[Stored data entries]
======

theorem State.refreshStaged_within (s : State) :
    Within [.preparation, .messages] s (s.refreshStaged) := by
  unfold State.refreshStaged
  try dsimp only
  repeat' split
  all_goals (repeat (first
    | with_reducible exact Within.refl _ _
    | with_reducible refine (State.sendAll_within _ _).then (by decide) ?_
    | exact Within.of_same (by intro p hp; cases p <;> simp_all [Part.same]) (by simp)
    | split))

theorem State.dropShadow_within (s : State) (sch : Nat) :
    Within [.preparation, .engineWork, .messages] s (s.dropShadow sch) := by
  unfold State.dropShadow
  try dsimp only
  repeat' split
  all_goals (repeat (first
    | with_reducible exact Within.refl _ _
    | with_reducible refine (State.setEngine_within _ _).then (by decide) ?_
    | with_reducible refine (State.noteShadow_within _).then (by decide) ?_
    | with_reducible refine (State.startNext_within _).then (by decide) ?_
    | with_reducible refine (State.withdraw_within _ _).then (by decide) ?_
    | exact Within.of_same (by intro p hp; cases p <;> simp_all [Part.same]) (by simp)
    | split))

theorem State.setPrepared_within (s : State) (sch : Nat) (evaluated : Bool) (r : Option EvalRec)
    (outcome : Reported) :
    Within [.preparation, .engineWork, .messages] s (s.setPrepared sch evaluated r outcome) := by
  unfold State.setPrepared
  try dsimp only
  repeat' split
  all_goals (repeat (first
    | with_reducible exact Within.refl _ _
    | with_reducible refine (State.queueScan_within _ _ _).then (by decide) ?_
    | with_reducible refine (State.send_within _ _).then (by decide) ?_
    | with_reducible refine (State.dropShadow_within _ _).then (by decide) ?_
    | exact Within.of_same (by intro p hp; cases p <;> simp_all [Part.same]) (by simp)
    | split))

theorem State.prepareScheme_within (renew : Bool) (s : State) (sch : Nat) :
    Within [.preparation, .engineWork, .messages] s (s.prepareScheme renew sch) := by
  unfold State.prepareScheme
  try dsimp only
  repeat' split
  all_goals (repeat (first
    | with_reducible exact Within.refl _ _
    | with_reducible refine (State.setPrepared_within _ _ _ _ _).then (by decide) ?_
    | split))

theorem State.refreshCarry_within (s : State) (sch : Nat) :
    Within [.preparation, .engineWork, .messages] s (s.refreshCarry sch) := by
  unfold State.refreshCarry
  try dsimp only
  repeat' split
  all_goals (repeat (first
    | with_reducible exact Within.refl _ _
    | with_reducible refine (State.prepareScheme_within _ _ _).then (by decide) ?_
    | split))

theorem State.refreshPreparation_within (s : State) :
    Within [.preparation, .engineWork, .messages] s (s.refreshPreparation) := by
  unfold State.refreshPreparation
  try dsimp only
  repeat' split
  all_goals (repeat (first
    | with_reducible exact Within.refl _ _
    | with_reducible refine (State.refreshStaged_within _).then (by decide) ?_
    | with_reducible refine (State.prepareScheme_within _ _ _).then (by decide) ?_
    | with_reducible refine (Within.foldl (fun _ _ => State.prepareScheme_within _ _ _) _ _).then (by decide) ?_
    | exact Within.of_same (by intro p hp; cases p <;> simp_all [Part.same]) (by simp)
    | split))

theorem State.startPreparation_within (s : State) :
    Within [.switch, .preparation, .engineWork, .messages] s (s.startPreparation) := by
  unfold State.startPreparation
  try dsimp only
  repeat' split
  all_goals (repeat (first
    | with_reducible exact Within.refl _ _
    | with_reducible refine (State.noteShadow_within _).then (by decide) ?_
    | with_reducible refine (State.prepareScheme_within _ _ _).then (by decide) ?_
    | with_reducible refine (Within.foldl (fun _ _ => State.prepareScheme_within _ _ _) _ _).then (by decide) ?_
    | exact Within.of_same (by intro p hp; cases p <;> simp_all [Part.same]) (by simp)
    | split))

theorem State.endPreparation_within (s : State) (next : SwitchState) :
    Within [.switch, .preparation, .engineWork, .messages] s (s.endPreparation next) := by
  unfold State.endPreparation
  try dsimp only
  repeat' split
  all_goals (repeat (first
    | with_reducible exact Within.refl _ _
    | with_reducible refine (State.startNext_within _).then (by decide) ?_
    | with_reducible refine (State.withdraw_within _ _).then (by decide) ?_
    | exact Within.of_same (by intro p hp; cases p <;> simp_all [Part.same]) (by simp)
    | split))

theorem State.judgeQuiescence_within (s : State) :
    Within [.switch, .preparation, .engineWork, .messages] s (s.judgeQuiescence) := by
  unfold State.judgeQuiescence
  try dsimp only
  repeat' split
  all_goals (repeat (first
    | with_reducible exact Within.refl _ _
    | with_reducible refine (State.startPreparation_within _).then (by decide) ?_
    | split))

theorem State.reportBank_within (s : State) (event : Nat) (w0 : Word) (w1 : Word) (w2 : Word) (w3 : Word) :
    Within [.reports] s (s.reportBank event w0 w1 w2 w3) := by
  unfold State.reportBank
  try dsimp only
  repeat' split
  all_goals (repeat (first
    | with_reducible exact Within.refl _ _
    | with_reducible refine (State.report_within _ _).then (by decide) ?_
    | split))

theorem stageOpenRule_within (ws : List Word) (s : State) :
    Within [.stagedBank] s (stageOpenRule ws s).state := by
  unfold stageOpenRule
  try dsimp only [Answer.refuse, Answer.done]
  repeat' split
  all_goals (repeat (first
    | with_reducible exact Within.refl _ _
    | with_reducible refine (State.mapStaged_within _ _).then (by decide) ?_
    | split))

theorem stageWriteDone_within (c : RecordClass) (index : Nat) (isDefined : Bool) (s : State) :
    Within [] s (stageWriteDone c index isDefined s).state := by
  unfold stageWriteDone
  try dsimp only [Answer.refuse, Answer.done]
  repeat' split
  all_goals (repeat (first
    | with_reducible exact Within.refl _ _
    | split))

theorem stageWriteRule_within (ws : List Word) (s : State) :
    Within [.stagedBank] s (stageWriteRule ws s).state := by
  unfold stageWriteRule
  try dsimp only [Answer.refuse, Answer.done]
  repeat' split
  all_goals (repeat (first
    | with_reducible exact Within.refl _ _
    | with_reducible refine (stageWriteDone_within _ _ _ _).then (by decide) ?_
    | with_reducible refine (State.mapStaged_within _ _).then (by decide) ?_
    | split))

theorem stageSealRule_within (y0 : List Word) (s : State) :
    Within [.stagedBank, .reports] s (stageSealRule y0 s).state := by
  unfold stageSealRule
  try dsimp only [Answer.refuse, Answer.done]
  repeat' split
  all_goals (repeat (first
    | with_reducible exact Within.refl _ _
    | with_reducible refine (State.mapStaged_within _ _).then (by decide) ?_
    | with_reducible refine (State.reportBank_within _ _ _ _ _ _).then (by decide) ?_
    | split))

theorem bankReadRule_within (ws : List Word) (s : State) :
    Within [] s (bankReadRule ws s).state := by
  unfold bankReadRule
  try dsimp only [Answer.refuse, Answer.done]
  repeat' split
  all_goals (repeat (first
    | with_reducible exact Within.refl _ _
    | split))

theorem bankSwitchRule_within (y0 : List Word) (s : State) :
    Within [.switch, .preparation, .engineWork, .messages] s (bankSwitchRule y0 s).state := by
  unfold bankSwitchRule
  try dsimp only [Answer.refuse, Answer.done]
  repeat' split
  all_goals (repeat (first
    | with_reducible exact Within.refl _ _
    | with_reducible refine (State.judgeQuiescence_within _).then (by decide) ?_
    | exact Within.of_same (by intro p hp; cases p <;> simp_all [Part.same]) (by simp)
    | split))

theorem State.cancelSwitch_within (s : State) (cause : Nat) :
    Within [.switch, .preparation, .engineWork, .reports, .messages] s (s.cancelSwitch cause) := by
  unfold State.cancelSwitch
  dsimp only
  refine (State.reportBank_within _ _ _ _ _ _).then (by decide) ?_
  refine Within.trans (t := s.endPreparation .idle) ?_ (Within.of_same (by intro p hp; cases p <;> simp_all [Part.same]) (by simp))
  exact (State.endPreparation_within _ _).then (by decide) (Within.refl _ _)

======

#### [EXERCISE REQUIREMENTS]
An exact copy of the lines from the one containing "unfold stageSealRule" through the end of the data above is the whole answer.

#### [TASK RESULT]
  unfold stageSealRule
  try dsimp only [Answer.refuse, Answer.done]
  repeat' split
  all_goals (repeat (first
    | with_reducible exact Within.refl _ _
    | with_reducible refine (State.mapStaged_within _ _).then (by decide) ?_
    | with_reducible refine (State.reportBank_within _ _ _ _ _ _).then (by decide) ?_
    | split))

theorem bankReadRule_within (ws : List Word) (s : State) :
    Within [] s (bankReadRule ws s).state := by
  unfold bankReadRule
  try dsimp only [Answer.refuse, Answer.done]
  repeat' split
  all_goals (repeat (first
    | with_reducible exact Within.refl _ _
    | split))

theorem bankSwitchRule_within (y0 : List Word) (s : State) :
    Within [.switch, .preparation, .engineWork, .messages] s (bankSwitchRule y0 s).state := by
  unfold bankSwitchRule
  try dsimp only [Answer.refuse, Answer.done]
  repeat' split
  all_goals (repeat (first
    | with_reducible exact Within.refl _ _
    | with_reducible refine (State.judgeQuiescence_within _).then (by decide) ?_
    | exact Within.of_same (by intro p hp; cases p <;> simp_all [Part.same]) (by simp)
    | split))

theorem State.cancelSwitch_within (s : State) (cause : Nat) :
    Within [.switch, .preparation, .engineWork, .reports, .messages] s (s.cancelSwitch cause) := by
  unfold State.cancelSwitch
  dsimp only
  refine (State.reportBank_within _ _ _ _ _ _).then (by decide) ?_
  refine Within.trans (t := s.endPreparation .idle) ?_ (Within.of_same (by intro p hp; cases p <;> simp_all [Part.same]) (by simp))
  exact (State.endPreparation_within _ _).then (by decide) (Within.refl _ _)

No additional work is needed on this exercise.